Critical incident response flow (sequence)
Containment strategies
Incident type
Short-term containment
Long-term containment / eradication
Malware
Isolate host; block C2 at network
Reimage; patch vector; EDR policy updates
Data breach
Revoke tokens; block exfil paths
Fix root cause; encryption; DLP tuning
Credential compromise
Force reset; revoke sessions
MFA enforcement; password policy; hunt for reuse
DDoS
Mitigation provider; rate limits
Architecture hardening; upstream filtering
Insider threat
Suspend access; preserve logs
HR/legal process; least-privilege redesign
Evidence preservation
Chain of custody: who collected, when, where stored, integrity hashes
Forensic imaging: bit-for-bit copies; write blockers; documented procedures
Log preservation: centralized, tamper-resistant storage; legal hold on deletion
Timeline reconstruction: SIEM queries, EDR storylines, mail logs — tools vary by stack (e.g., Volatility , Autopsy , KAPE for endpoint forensics)
Communication plan
Stakeholder
Typical trigger
Engineering / SRE
Any confirmed incident affecting systems
Security leadership
Medium+ or regulatory touch
Executive / board
High/Critical or reputational risk
Customers
Contractual commitment or material impact
Regulators
Jurisdiction-specific (e.g., GDPR 72-hour assessment clock for many personal-data breaches; HIPAA breach notification rules for covered entities)
Use pre-approved templates and single narrative owner to avoid contradictory statements.

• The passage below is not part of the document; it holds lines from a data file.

-- ==== Sys2Proof/Machine/CrossLane.lean ====
section
/-! DEFINITION. Meanings of the cross-lane instructions, opcodes 0x090 to 0x097 (R183 to R189). -/

namespace Sys2Proof.Machine

/-- R184: the source lane, as an integer. -/
def shflSrc (fn l b : Nat) : Int :=
  if fn = 0 then b else if fn = 1 then (l : Int) - b else if fn = 2 then (l : Int) + b else ((l ^^^ b : Nat) : Int)

/-- SHFL (R184). -/
def execShfl (h : Header) (x : F3) (s : State) : Host.Outcome State Fault Refusal :=
  let (d, a, b) := (x.d.toNat, x.a.toNat, x.b.toNat)
  issue h (legal false [.v d 1, .v a 1, .v b 1, .cause 7 (4 ≤ x.fn.toNat), .rsv x.mb.toNat])
    (fun c _ => .done (vecActs c false d (c.h.tagOf a) (fun l =>
      let src := shflSrc x.fn.toNat l (c.h.vreg b l).toNat
      if 0 ≤ src ∧ src < c.h.width ∧ c.act.contains src.toNat then c.h.vreg a src.toNat else c.h.vreg a l))) s

/-- R185: the word of a fixed lane. -/
def fixedLane (c : Ctx) (a k : Nat) : Lane := if c.h.exited k then 0#32 else c.h.vreg a k

/-- BCAST (R185). -/
def execBcast (h : Header) (x : F3) (s : State) : Host.Outcome State Fault Refusal :=
  let (d, a) := (x.d.toNat, x.a.toNat)
  issue h (fun c => legal false [.v d 1, .v a 1, .rsv x.b.toNat, .cause 7 (c.h.width ≤ x.fn.toNat), .rsv x.mb.toNat] c)
    (fun c _ => .done (vecActs c false d (c.h.tagOf a) (fun _ => fixedLane c a x.fn.toNat))) s

/-- The active lanes whose bit 0 of V[A] is 1 (R187). -/
def voteLanes (c : Ctx) (a : Nat) : List Nat := c.act.filter (fun l => (c.h.vreg a l).getLsbD 0)

/-- VOTE (R187). -/
def execVote (h : Header) (x : F3) (s : State) : Host.Outcome State Fault Refusal :=
  issue h (legal false [.s x.d.toNat 1, .v x.a.toNat 1, .rsv x.b.toNat, .cause 7 (3 ≤ x.fn.toNat), .rsv x.mb.toNat])
    (fun c _ =>
      let n := (voteLanes c x.a.toNat).length
      let r : Bool := if x.fn = 0#8 then n = c.act.length else if x.fn = 1#8 then n ≠ 0 else n = 0 || n = c.act.length
      .done (uniActs c x.d.toNat (if r then 1 else 0))) s

/-- BALLOT (R187). -/
def execBallot (h : Header) (x : F3) (s : State) : Host.Outcome State Fault Refusal :=
  issue h (legal false [.s x.d.toNat 1, .v x.a.toNat 1, .rsv x.b.toNat, .rsv x.fn.toNat, .rsv x.mb.toNat])
    (fun c _ => .done (uniActs c x.d.toNat (maskOf 64 (voteLanes c x.a.toNat)))) s

/-- R189: the identity of an operation in a format. -/
def redIdentity (op c : Nat) : Nat :=
  let w := elemWidth c
  let top := if isSignedInt c then 2 ^ (w - 1) - 1 else 2 ^ w - 1
  let bot := if isSignedInt c then 2 ^ (w - 1) else 0
  if op = 1 then (match ffmtOf c with | some f => f.infPat.getD f.maxPat | none => top)
  else if op = 2 then (match ffmtOf c with | some f => f.infPat.getD f.maxPat + 2 ^ f.sbit | none => bot)
  else if op = 3 then 2 ^ w - 1
  else 0

/-- R188: the reduction of the patterns of one element over lanes. -/
def reduceEl (op c : Nat) (rm : RMode) (sat : Bool) (ps : List Nat) : Nat :=
  match ps with
  | [] => redIdentity op c
  | p :: r =>
    if op = 0 then
      if isInt c then encodeIntArith ((ps.map (fun q => intOf q c)).sum) c sat
      else encodeArith (vsum rm (ps.map (fun q => decodeVal q c))) c rm sat
    else if op = 1 then r.foldl (minPat c) (minPat c p p)
    else if op = 2 then r.foldl (maxPat c) (maxPat c p p)
    else if op = 3 then r.foldl (fun x y => x &&& y) p
    else if op = 4 then r.foldl (fun x y => x ||| y) p
    else r.foldl (fun x y => x ^^^ y) p

/-- R188 over a set of lanes. -/
def reduceLanes (c : Ctx) (op f : Nat) (rm : RMode) (sat : Bool) (a : Nat) (ls : List Nat) : Lane :=
  buildWord f (fun i => reduceEl op f rm sat (ls.map (fun l => element (c.h.vreg a l) f i)))

/-- The format rule of `hred` and `hscan` (R153), by operation. -/
def ruleRed (op : Nat) : FmtRule :=
  { fmts := if op < 3 then [1, 2, 3, 4, 5, 10, 11] else [1, 2, 10, 11], rm := .float
    sat := if op = 0 then [1, 2, 10, 11] else [] }

/-- HRED (R188). -/
def execHred (h : Header) (x : F3) (s : State) : Host.Outcome State Fault Refusal :=
  let (d, a, op, f) := (x.d.toNat, x.a.toNat, x.fn.toNat, mbFmt x.mb)
  issue h (legal false ([.v d 1, .v a 1, .rsv x.b.toNat, .cause 7 (6 ≤ op)] ++ mbUses (ruleRed op) x.mb))
    (fun c _ => .done (vecActs c false d f (fun _ => reduceLanes c op f (mbRm x.mb) (mbSat x.mb) a c.act))) s

/-- HSCAN (R189). -/
def execHscan (h : Header) (x : F3) (s : State) : Host.Outcome State Fault Refusal :=
  let (d, a, op, f) := (x.d.toNat, x.a.toNat, x.fn.toNat % 8, mbFmt x.mb)
  let ex := x.fn.getLsbD 3
  issue h (legal false ([.v d 1, .v a 1, .rsv x.b.toNat, .cause 7 (6 ≤ op || 16 ≤ x.fn.toNat)]
      ++ mbUses (ruleRed op) x.mb))
    (fun c _ => .done (vecActs c false d f (fun l =>
      reduceLanes c op f (mbRm x.mb) (mbSat x.mb) a (c.act.filter (fun k => k < l || (!ex && k = l)))))) s

/-- RDLANE (R185). -/
def execRdlane (h : Header) (x : F3) (s : State) : Host.Outcome State Fault Refusal :=
  issue h (fun c => legal false
      [.s x.d.toNat 1, .v x.a.toNat 1, .rsv x.b.toNat, .cause 7 (c.h.width ≤ x.fn.toNat), .rsv x.mb.toNat] c)
    (fun c _ => .done (uniActs c x.d.toNat ((fixedLane c x.a.toNat x.fn.toNat).setWidth 64))) s

/-- SPLAT (R186). -/
def execSplat (h : Header) (x : F3) (s : State) : Host.Outcome State Fault Refusal :=
  issue h (legal false [.v x.d.toNat 1, .s x.a.toNat 1, .rsv x.b.toNat, .cause 7 (2 ≤ x.fn.toNat), .rsv x.mb.toNat])
    (fun c _ => .done (vecActs c false x.d.toNat 0 (fun _ =>
      if x.fn = 0#8 then (c.h.sreg x.a.toNat).extractLsb' 0 32 else (c.h.sreg x.a.toNat).extractLsb' 32 32))) s

end Sys2Proof.Machine
end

Recovery and lessons learned
Restore services with verified clean builds where appropriate
Enhance monitoring and detection for observed TTPs
Run a blameless postmortem : timeline, root cause, contributing factors, action items with owners
Track improvements in the same system as other engineering work
Tabletop exercises
Aspect
Guidance
Scenario design
Realistic for your stack; inject comms and legal twists
Frequency
At least annual full exercise; quarterly focused drills
Participants
IC, security, eng, legal, comms as applicable
Facilitation
Pre-read, timed injects, clear success criteria
Outcomes
Document gaps, update runbooks, assign remediation
Category
Examples
SIEM
Splunk, Elastic, Microsoft Sentinel
SOAR
Palo Alto XSOAR, Tines, Shuffle
Forensics
Volatility, Autopsy, KAPE
Paging / coordination
PagerDuty, Opsgenie
Metrics
Metric
Meaning
MTTD
Mean time to detect
MTTA
Mean time to acknowledge
MTTC
Mean time to contain
MTTR
Mean time to resolve (define consistently)
Incident frequency
Trends by category
Postmortem completion rate
% incidents with closed action items
Anti-patterns
Anti-pattern
Risk
No IR plan
Chaotic response; evidence loss
Hero-dependent response
Bus factor; inconsistent outcomes
Blame culture
Hides facts; weak learning
No postmortems
Repeated failures
Forensic evidence destruction
Legal and regulatory exposure
External references
Keep project-specific security documentation in docs/security/, threat models in docs/security/threat-models/, and security decisions in docs/adr/, not in this file.